# Aim of the exercise
Find and copy the lines in the records beneath this task that contain the word "value".
=== Begin Enclosure ===
theorem movedSoFar_passDone (fresh : NothingMoved x u) (es : List DWord) : x.movedSoFar (passDone x es u) = es := by
  obtain ⟨c, issue, none⟩ := Option.map_eq_some_iff.mp fresh.2
  obtain ⟨t, team, clause⟩ := Option.bind_eq_some_iff.mp issue
  unfold Exe.movedSoFar passDone State.updClause
  rw [team?_updThread _ team]
  simp [clause, none]

theorem popResult_of_pass (many : 2 ≤ x.parts.s) (lead : x.starvedLead u = false) (pass : x.passes = [g])
    (fresh : NothingMoved x u) (held : (x.passLanesOf g).length ≤ x.held u x.popField) :
    popResult x u = (popPassOf x g u, none) := by
  have moved := movedSoFar_passDone (nothingMoved_popQueue fresh x.popField (x.passLanesOf g).length)
    (popQueue x x.popField (x.passLanesOf g).length u).1
  rw [popResult, if_neg (by omega), passesLeft_of_unmoved fresh.1, pass]
  simp only [runPasses, popPass, popMove_of_held lead held, Except.map, noteMoved_then_moved, popLanes, moved]
  rw [popPassOf, popQ_eq]
  rfl

end

/-! ### A push of several passes (R89, R262) -/

section
variable {x : Exe} {u : State}

/-- Each lane is of one pass. -/
theorem sum_length_filter_strand_le (lanes : List Nat) (gs : List Nat) (distinct : gs.Nodup) :
    (gs.map fun g => (lanes.filter fun l => l / 32 == g).length).sum ≤ lanes.length := by
  induction gs generalizing lanes with
  | nil => exact Nat.zero_le _
  | cons g gs ih =>
    obtain ⟨fresh, distinct⟩ := List.nodup_cons.mp distinct
    have others : (gs.map fun h => (lanes.filter fun l => l / 32 == h).length) =
        gs.map fun h => ((lanes.filter fun l => !(l / 32 == g)).filter fun l => l / 32 == h).length := by
      refine List.map_congr_left fun h mem => congrArg List.length ?_
      rw [List.filter_filter]
      refine List.filter_congr fun l _ => ?_
      have apart : h ≠ g := fun same => fresh (same ▸ mem)
      by_cases here : l / 32 = h <;> simp [here, apart]
    rw [List.map_cons, List.sum_cons, others, List.length_eq_length_filter_add (l := lanes) fun l => l / 32 == g]
    exact Nat.add_le_add_left (ih _ distinct) _

/-- What a change of a team, a trailing copy among them, leaves of the pairs. -/
theorem map_pair_updTeam {β : Type} (π : Pair → β) (keeps : ∀ q t, π { q with trail := t } = π q) (s : State) (p : Party)
    (f : Team → Team) (k : Nat) : ((s.updTeam p f).pairs.get? k).map π = (s.pairs.get? k).map π := by
  cases team : s.team? p with
  | none => rw [updTeam_of_none f team]
  | some t =>
    rw [updTeam_of_some f team]
    unfold State.setTeam
    split
    · exact Tbl.map_get?_upd π (fun q _ => keeps q _) k
    · rfl

/-- Whether a push of some entries goes on: nothing starves, no pair checks it, and there is room. -/
structure PushesOn (x : Exe) (n : Nat) (s : State) : Prop where
  lead : x.starvedLead s = false
  alone : (x.pair? s).isNone
  room : x.held s x.pushField + n ≤ 32
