-- ==== Sys2Proof/Machine/Tab.lean ====
section
/-!
DEFINITION. Sys2Proof/Machine/Tab.lean: the sparse table that every numbered collection of the state is held in
(one canonical form, so that equal collections are equal data), and the keyed map beside it.
-/
namespace Sys2Proof

/-- A collection of numbered instances: pairs of number and value, numbers strictly rising, no value equal
to the default `d` that an unlisted number has. -/
abbrev Tab (α : Type) := List (Nat × α)

/-- The value at number `k`; an unlisted number has `d`. -/
def Tab.get {α : Type} (d : α) : Tab α → Nat → α
  | [], _ => d
  | (j, v) :: t, k => if j = k then v else Tab.get d t k

/-- Insert or replace, keeping the numbers rising. -/
def Tab.ins {α : Type} (k : Nat) (v : α) : Tab α → Tab α
  | [] => [(k, v)]
  | (j, w) :: t =>
    if k < j then (k, v) :: (j, w) :: t
    else if j = k then (k, v) :: t
    else (j, w) :: Tab.ins k v t

/-- Take number `k` out. -/
def Tab.del {α : Type} (k : Nat) : Tab α → Tab α
  | [] => []
  | (j, w) :: t => if j = k then Tab.del k t else (j, w) :: Tab.del k t

/-- Write `v` at `k`: a value equal to the default is not listed. -/
def Tab.set {α : Type} [DecidableEq α] (d : α) (t : Tab α) (k : Nat) (v : α) : Tab α :=
  if v = d then Tab.del k t else Tab.ins k v t

/-- Every number of the table is above `k`. -/
def Tab.above {α : Type} (k : Nat) (t : Tab α) : Bool := t.all fun p => decide (k < p.1)

/-- The canonical form: numbers strictly rising, and no listed value equal to the default. -/
def Tab.wf {α : Type} [DecidableEq α] (d : α) : Tab α → Bool
  | [] => true
  | (j, v) :: t => Tab.above j t && decide (v ≠ d) && Tab.wf d t

/-- The numbers listed, rising. -/
def Tab.keys {α : Type} (t : Tab α) : List Nat := t.map Prod.fst

/-- A collection keyed by something other than a number, unlisted keys having a default. -/
abbrev AMap (κ α : Type) := List (κ × α)

/-- The value at `k`, if listed. -/
def AMap.find {κ α : Type} [DecidableEq κ] : AMap κ α → κ → Option α
  | [], _ => none
  | (j, v) :: t, k => if j = k then some v else AMap.find t k

/-- Replace the value at `k`, or add it at the end. -/
def AMap.put {κ α : Type} [DecidableEq κ] (k : κ) (v : α) : AMap κ α → AMap κ α
  | [] => [(k, v)]
  | (j, w) :: t => if j = k then (k, v) :: t else (j, w) :: AMap.put k v t

/-- Take the key out. -/
def AMap.del {κ α : Type} [DecidableEq κ] (k : κ) (t : AMap κ α) : AMap κ α :=
  t.filter fun p => !decide (p.1 = k)

end Sys2Proof
end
=== End Enclosure ===
# Reply
/-- A collection of numbered instances: pairs of number and value, numbers strictly rising, no value equal
/-- The value at number `k`; an unlisted number has `d`. -/
/-- Write `v` at `k`: a value equal to the default is not listed. -/
/-- The canonical form: numbers strictly rising, and no listed value equal to the default. -/
/-- The value at `k`, if listed. -/
/-- Replace the value at `k`, or add it at the end. -/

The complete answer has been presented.